MORRIS: Yeah. It's hard because it's just been printed, and many of the details I don't know and many of the members don't know. The Medical Advisory --
STEVE DOOCY (co-host): But they're going to vote for it anyway.
MORRIS: They're going to vote against it or for it, that's right. The Medicare Advisory Board you speak about is a particularly dangerous thing, because it's going to set up for Medicare only, for the elderly only, protocols and standards of care where they are going to be saying no, you can't give this person a hip replacement, they are too old, and no, you can't treat this person with colon cancer with the best drug available. I know it increases the chance of his dying, but it's beyond the cost parameters that we are prepared to allow. And this will be done by this federal board, which is really the death panel that Sarah Palin was talking about. That's an oversimplification, but the basic concept isn't far wrong.
In fact, the Advisory Board is not Palin's "death panel," and the provision prohibits "modifying eligibility or benefits"
Senate bill: Advisory Board proposals "shall not include any recommendation to ration health care ... or otherwise restrict benefits." From Section 3403 of the Senate health care bill, "Independent Medicare Advisory Board":
(ii) The proposal shall not include any recommendation to ration health care, raise revenues or Medicare beneficiary premiums under section 1818, 1818A, or 1839, increase Medicare beneficiary cost sharing (including deductibles, coinsurance, and copayments), or otherwise restrict benefits or modify eligibility criteria.
CBO: Advisory Board provision "would place a number of limitations on the actions available to the board, including a prohibition against modifying eligibility or benefits." In its December 19 analysis of the Senate bill incorporating the manager's amendment, CBO stated that Congress could block the Advisory Board's recommendations and that the provision establishing the board "would place a number of limitations on the actions available to the board, including a prohibition against modifying eligibility or benefits":
The legislation also would establish an Independent Payment Advisory Board, which would be required, under certain circumstances, to recommend changes to the Medicare program to limit the rate of growth in that program's spending. Those recommendations would go into effect automatically unless blocked by subsequent legislative action. Such recommendations would be required if the Chief Actuary for the Medicare program projected that the program's spending per beneficiary [in fiscal years 2015-2019] would grow more rapidly than a measure of inflation (the average of the growth rates of the consumer price index for medical services and the overall index for all urban consumers). The provision would place a number of limitations on the actions available to the board, including a prohibition against modifying eligibility or benefits, so its recommendations probably would focus on:
- Reductions in subsidies for non-Medicare benefits offered by MedicareAdvantage plans; and
- Changes to payment rates or methodologies for services furnished in the fee-for-servicesector by providers other than hospitals, physicians, hospices, andsuppliers of durable medical equipment that is offered through competitivebidding.

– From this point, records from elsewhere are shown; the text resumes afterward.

theorem streamDevid_same (h : StreamReads 2 c) : streamDevid 0 [c.get .RIM_ID_ID 0] c m = (c.streamWords [0x1000000, c.get .RIM_ID_ID 0], m) :=
  streamCommand_goes (data := [c.get .RIM_ID_ID 0]) h (by simp) h.busy

theorem streamDevid_other (h : StreamReads 2 c) {id : Nat} (hid : id ≠ c.get .RIM_ID_ID 0) :
    streamDevid 0 [id] c m = streamFail rimDevid (c.get .H_RS_WORD 0 + 1) c m := streamCommand_fails (data := [id]) h (by simp [hid])

variable {arg : Nat}

theorem streamSelect_bus (h : StreamReads 1 c) (hbus : c.get .RIM_LD_STATUS_ORIGIN 0 = 1) (harg : arg < 0x100) :
    streamSelect arg c m = ((c.streamWords [cmdWord 2 arg]).set .H_RS_MASK 0 arg, m) := by
  have comes : c.brought (c.get .H_RS_WORD 0) [cmdWord 2 arg] = [cmdWord 2 arg] := StreamReads.brought_command (data := []) _ h
  have bus : (c.streamWords [cmdWord 2 arg]).get .RIM_LD_STATUS_ORIGIN 0 = 1 := (c.streamWords_get _ 0 (by decide)).trans hbus
  unfold streamSelect
  rw [if_neg (by simp [h.busy]), if_neg (by simp [h.synced]), if_neg (by simp [comes]), if_neg (by omega)]
  exact congrArg (·, m) (if_pos bus)

/-- The registers once SECTOR has named sector `k`. -/
def Chip.sectorNamed (c : Chip) (k : Nat) : Chip := ((c.set .RIM_SECT_STATE_STATE k sectLoading).set .H_RS_SECT 0 (k + 1)).set .H_RS_PTR 0 (8192 * k)

theorem Chip.sectorNamed_keeps (c : Chip) (k : Nat) :
    KeepsAll c (c.sectorNamed k) [(.RIM_SECT_STATE_STATE, k), (.H_RS_SECT, 0), (.H_RS_PTR, 0)] :=
  (((KeepsAll.refl c _).set _ (by simp)).set _ (by simp)).set _ (by simp)

theorem Chip.sectorNamed_state (c : Chip) (k : Nat) : (c.sectorNamed k).sector k = sectLoading :=
  (Chip.get_set_ne _ _ (by simp)).trans ((Chip.get_set_ne _ _ (by simp)).trans (Chip.get_set_same _ _ _ _))

theorem Chip.sectorNamed_sect (c : Chip) {k : Nat} (hk : k ≤ 11) : (c.sectorNamed k).get .H_RS_SECT 0 = k + 1 :=
  (Chip.get_set_ne _ _ (by simp)).trans ((Chip.get_set_same _ _ _ _).trans (Fld.clip_lt (show k + 1 < 2 ^ 4 by omega)))

theorem Chip.sectorNamed_pointer (c : Chip) {k : Nat} (hk : k ≤ 11) : (c.sectorNamed k).get .H_RS_PTR 0 = 8192 * k :=
  (Chip.get_set_same _ _ _ _).trans (Fld.clip_lt (show 8192 * k < 2 ^ 17 by omega))

theorem streamSector_named (h : StreamReads 1 c) (harg : arg ≤ 11) (hmay : c.mayLoad arg = true) :
    streamSector arg c m = ((c.sectorNamed arg).streamWords [cmdWord 3 arg], m.clearSector arg) := by
  have busy : (c.sectorNamed arg).streaming = true := ((c.sectorNamed_keeps arg).streaming_eq (by simp)).trans h.busy
  refine streamCommand_goes (data := []) h ?_ busy
  exact (if_neg (by omega)).trans (if_neg (by simp [hmay]))

theorem streamFaddr_moved (h : StreamReads 1 c) {k : Nat} (hsect : c.get .H_RS_SECT 0 = k + 1) (harg : arg ≤ 8191) :
    streamFaddr arg c m = ((c.set .H_RS_PTR 0 (8192 * k + arg)).streamWords [cmdWord 4 arg], m) := by
  have moved : KeepsAll c (c.set .H_RS_PTR 0 (8192 * k + arg)) [(.H_RS_PTR, 0)] := (KeepsAll.refl c _).set _ (by simp)
  refine streamCommand_goes (data := []) h ?_ ((moved.streaming_eq (by simp)).trans h.busy)
  simp only [hsect]
  exact if_neg (by omega)

theorem loadBusTimeout_eq (hgo : c.streaming = true) (hbus : c.get .RIM_LD_STATUS_ORIGIN 0 = 1) :
    loadBusTimeout c m = streamFail rimEarlyEnd (c.get .H_RS_WORD 0) c m := if_pos (by simp [hgo, hbus])

end

/-! Sectors that start -/

/-- Sector `k` starts where it is in LOADING (R253). -/
def Chip.startSector (c : Chip) (k : Nat) : Chip :=
  if c.sector k = sectLoading then ((c.fabStart k).set .RIM_SECT_STATE_STATE k sectStarting).setDue .H_SECT_DUE k 96 else c

theorem Chip.startSectors_eq (c : Chip) : c.startSectors = (List.range 12).foldl Chip.startSector c := rfl

/-- Sector `k` is in STARTING, and its flip-flops hold their reset values. -/
structure Chip.SectorStarts (k : Nat) (d : Chip) : Prop where
  state : d.sector k = sectStarting
  reset : ∀ e, e / 65536 = k → NatMap.find 0 d.fab.ffs e = 0

section
variable (c : Chip) {j k : Nat}

theorem Chip.fabStart_only (k : Nat) : Chip.Only [.H_START_EDGES] c (c.fabStart k) := by
  have cleared : Chip.Only [.H_START_EDGES] c (c.clearWhere .H_START_EDGES fun i => i / 12 = k) := Chip.Only.clearWhere (.refl c) _ (by simp)
  exact cleared.trans ⟨fun _ _ _ => rfl, rfl, rfl, rfl⟩

theorem Chip.fabStart_ffs (k e : Nat) : NatMap.find 0 (c.fabStart k).fab.ffs e = if e / 65536 = k then 0 else NatMap.find 0 c.fab.ffs e := by
  refine (NatMap.find_filter 0 (fun i => decide (i / 65536 ≠ k)) c.fab.ffs e).trans ?_
  by_cases he : e / 65536 = k <;> simp [he]

theorem Chip.startSector_of_loading (h : c.sector k = sectLoading) :
    c.startSector k = ((c.fabStart k).set .RIM_SECT_STATE_STATE k sectStarting).setDue .H_SECT_DUE k 96 := if_pos h

theorem Chip.startSector_of_not_loading (h : c.sector k ≠ sectLoading) : c.startSector k = c := if_neg h

theorem Chip.startSector_only (k : Nat) : Chip.Only [.H_START_EDGES, .RIM_SECT_STATE_STATE, .H_SECT_DUE] c (c.startSector k) :=
  .cond (Chip.Only.set (Chip.Only.set ((c.fabStart_only k).widen (by simp)) _ (by simp)) _ (by simp)) (.refl c)

theorem Chip.startSectors_only : Chip.Only [.H_START_EDGES, .RIM_SECT_STATE_STATE, .H_SECT_DUE] c c.startSectors :=
  Chip.Spares.fold _ _ c fun k _ d => d.startSector_only k

theorem Chip.startSector_sector_ne (h : j ≠ k) : (c.startSector k).sector j = c.sector j := by
  unfold Chip.startSector
  split
  · refine (Chip.get_set_ne _ _ (by simp)).trans ((Chip.get_set_ne _ _ (by simp [h])).trans ?_)
    exact (c.fabStart_only k).sector_eq (by decide) j
  · rfl

theorem Chip.startSector_starts (h : c.sector k = sectLoading) : (c.startSector k).SectorStarts k := by
  rw [c.startSector_of_loading h]
  exact ⟨(Chip.get_set_ne _ _ (by simp)).trans (Chip.get_set_same _ _ _ _), fun e he => (c.fabStart_ffs k e).trans (if_pos he)⟩

variable {c}

/-- A sector that starts goes on starting while others do. -/
theorem Chip.SectorStarts.startSector (h : c.SectorStarts k) (j : Nat) : (c.startSector j).SectorStarts k := by
  by_cases hj : c.sector j = sectLoading
  · have hne : k ≠ j := by
      rintro rfl
      exact absurd (h.state.symm.trans hj) (by decide)
    refine ⟨(c.startSector_sector_ne hne).trans h.state, fun e he => ?_⟩
    rw [c.startSector_of_loading hj]
    exact (c.fabStart_ffs j e).trans ((if_neg (he.trans_ne hne)).trans (h.reset e he))
  · rwa [c.startSector_of_not_loading hj]

theorem Chip.startSectors_starts (hk : k < 12) (h : c.sector k = sectLoading) : c.startSectors.SectorStarts k := by
  rw [c.startSectors_eq]
  refine foldl_reaches (J := fun d : Chip => d.sector k = sectLoading ∨ d.SectorStarts k) Chip.startSector k (fun d j hd => ?_) (fun d j hd => hd.startSector j)
    (fun d hd => hd.elim d.startSector_starts (·.startSector k)) _ (List.mem_range.2 hk) _ (.inl h)
  rcases hd with hd | hd
  · by_cases hj : k = j
    · exact .inr (hj ▸ d.startSector_starts hd)
    · exact .inl ((d.startSector_sector_ne hj).trans hd)
  · exact .inr (hd.startSector j)

theorem Chip.startSectors_other (h : c.sector k ≠ sectLoading) : c.startSectors.sector k = c.sector k := by
  rw [c.startSectors_eq]
  refine List.foldlRecOn (motive := fun d : Chip => d.sector k = c.sector k) _ _ rfl fun d hd j _ => ?_
  by_cases hj : d.sector j = sectLoading
  · have hne : k ≠ j := by
      rintro rfl
      exact h (hd.symm.trans hj)
    exact (d.startSector_sector_ne hne).trans hd
  · rwa [d.startSector_of_not_loading hj]

theorem Chip.startSectors_sector (hk : k < 12) : c.startSectors.sector k = if c.sector k = sectLoading then sectStarting else c.sector k := by
  split
  next h => exact (Chip.startSectors_starts hk h).state
  next h => exact Chip.startSectors_other h

end

/-! END -/

/-- A result of the rim loader leaves the fabric. -/
theorem Chip.finish_rimLd_fab (c : Chip) (outcome code : Nat) : (c.finish .rimLd 0 outcome code).fab = c.fab := by
  unfold Chip.finish
  split
  · rw [Chip.putResult_eq]
    refine (Chip.raise_quiet _ 222).fab.trans ?_
    simp only [Chip.resultBase, Chip.set_fab]
  · rfl

/-- The registers once a stream has ended well, but for the command's result. -/
def Chip.streamDone (c : Chip) : Chip := (c.startSectors.set .RIM_LD_STATUS_BUSY 0 0).set .H_RS_STATE 0 3

/-- The stream of `c` has ended well, and every sector that it was loading starts (R253). -/
structure Chip.StreamEnded (c d : Chip) : Prop where
  ended : d.streaming = false
  state : d.get .H_RS_STATE 0 = 3
  sectors : ∀ j, j < 12 → d.sector j = if c.sector j = sectLoading then sectStarting else c.sector j
  reset : ∀ j e, j < 12 → c.sector j = sectLoading → e / 65536 = j → NatMap.find 0 d.fab.ffs e = 0

section
variable (c : Chip)

theorem Chip.streamDone_rest : Chip.Only [.RIM_LD_STATUS_BUSY, .H_RS_STATE] c.startSectors c.streamDone :=
  Chip.Only.set (Chip.Only.set (.refl _) 0 (by simp)) 3 (by simp)

theorem Chip.streamDone_origin : c.streamDone.get .RIM_LD_STATUS_ORIGIN 0 = c.get .RIM_LD_STATUS_ORIGIN 0 :=
  (c.streamDone_rest.get 0 rfl (by decide)).trans (c.startSectors_only.get 0 rfl (by decide))

theorem Chip.streamDone_ended : c.StreamEnded (c.streamDone.finish .rimLd 0 completed 0) where
  ended := by
    rw [(Chip.finish_only _ .rimLd 0 _ _).streaming_eq (by decide)]
    simp [Chip.streaming, Chip.on, Chip.streamDone, Chip.get_set, Fld.clip_zero]
  state := ((Chip.finish_only _ .rimLd 0 _ _).get 0 rfl (by decide)).trans (Chip.get_set_same _ _ _ _)
  sectors j hj := by
    rw [(Chip.finish_only _ .rimLd 0 _ _).sector_eq (by decide), c.streamDone_rest.sector_eq (by decide), Chip.startSectors_sector hj]
  reset j e hj hload he := by
    rw [Chip.finish_rimLd_fab, Chip.streamDone, Chip.set_fab, Chip.set_fab]
    exact (Chip.startSectors_starts hj hload).reset e he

On December 20, CBO noted that "[a]fter 2019, however, the threshold for Medicare spending growth that would trigger recommendations for spending reductions would be higher -- specifically, the rate of increase in gross domestic product (GDP) per capita plus 1 percentage point."

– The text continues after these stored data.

-- ==== Sys2Proof/Machine/Access.lean ====
section
/-! DEFINITION. The access operations (spec/44_access_ops.md): NOP, REG_READ, TXB_WRITE, TXB_SETLEN,
TXB_READ, RXB_READ. -/

namespace Sys2Proof.Machine

/-- NOP (R190): "Changes nothing". -/
def execNop (s : State) : Host.Outcome State Fault Refusal :=
  .next (answer .host .ok 0 s)

/-- REG_READ (R191): the register's value, or `ERR_INDEX` for a reserved number. -/
def execRegRead (n : Byte) (s : State) : Host.Outcome State Fault Refusal :=
  .next
    (match register n s with
     | some v => answer .host .ok v s
     | none => answer .host .errIndex 0 s)

/-- TXB_WRITE (R192): one byte of `TXP`; `tx_len` is neither changed nor consulted. -/
def execTxbWrite (idx : Half) (b : Byte) (s : State) : Host.Outcome State Fault Refusal :=
  .next
    (if indexOk s.cfg idx then answer .host .ok 0 (memWrite .txp idx.toNat b s)
     else answer .host .errIndex 0 s)

/-- TXB_SETLEN (R193): `len = 0` is accepted here. -/
def execTxbSetlen (len : Half) (s : State) : Host.Outcome State Fault Refusal :=
  .next
    (if lengthOk s.cfg len then answer .host .ok 0 { s with txLen := len }
     else answer .host .errLen 0 s)

/-- TXB_READ (R194): the byte last written there; one never written is unspecified (R76). -/
def execTxbRead (idx : Half) (s : State) : Host.Outcome State Fault Refusal :=
  .next
    (if indexOk s.cfg idx then answer .host .ok ((memRead .txp idx.toNat s).setWidth 16) s
     else answer .host .errIndex 0 s)

/-- "The value is defined when `dec_state` is 6 to 10 and `idx < dec_cursor`" (R195). -/
def rxDefined (idx : Half) (s : State) : Bool :=
  decide (6 ≤ s.decState.code.toNat) && decide (s.decState.code.toNat ≤ 10) &&
    decide (idx.toNat < s.decCursor.toNat)

/-- The byte that `RXB_READ` of an index in range answers (R76, R195). -/
def rxByte (idx : Half) (s : State) : Byte :=
  if rxDefined idx s then memRead .rxp idx.toNat s else Config.unspecifiedRx s.rxGen idx.toNat

/-- RXB_READ (R195): the status is `OK` for every index in range, whether or not the value is defined. -/
def execRxbRead (idx : Half) (s : State) : Host.Outcome State Fault Refusal :=
  .next
    (if indexOk s.cfg idx then answer .host .ok ((rxByte idx s).setWidth 16) s
     else answer .host .errIndex 0 s)

end Sys2Proof.Machine
end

Medicare Independent Payment Advisory Board is not the provision Palin called a "death panel" earlier this year. Although Palin has now asserted in a December 22 Facebook post that the Medicare Advisory Board is a "rationing 'death panel,' " Palin's claim in an August 7 post to her Facebook page that "my baby with Down Syndrome will have to stand in front of Obama's 'death panel' " referred to the debunked myth that the House bill would require end-of-life counseling, as Media Matters for America has noted. The provision Palin pointed to only required Medicare to fund voluntary counseling sessions, and Palin's claim was widely dismissed.
Morris also falsely suggested the Senate bill will not continue to reduce deficit after 2019
Morris: Bill contains "10 years of taxing and six years of spending ... so over the 10 years it would be deficit-neutral." From the December 23 edition of Fox & Friends:
MORRIS: Because, if there is final passage, because then the young people are going to start to have to write out $750 checks, and people are going to get notices of premium increases, and the elderly are going to find their Medicare Advantage programs cancelled, and those harms will kick in well before any of the supposed benefits arrive. See, the thing they did is they took 10 years of spending -- 10 years of taxing and six years of spending.
DOOCY: Clever.
MORRIS: So for four years you just get bad news, and they did that so over the 10 years it would be deficit-neutral.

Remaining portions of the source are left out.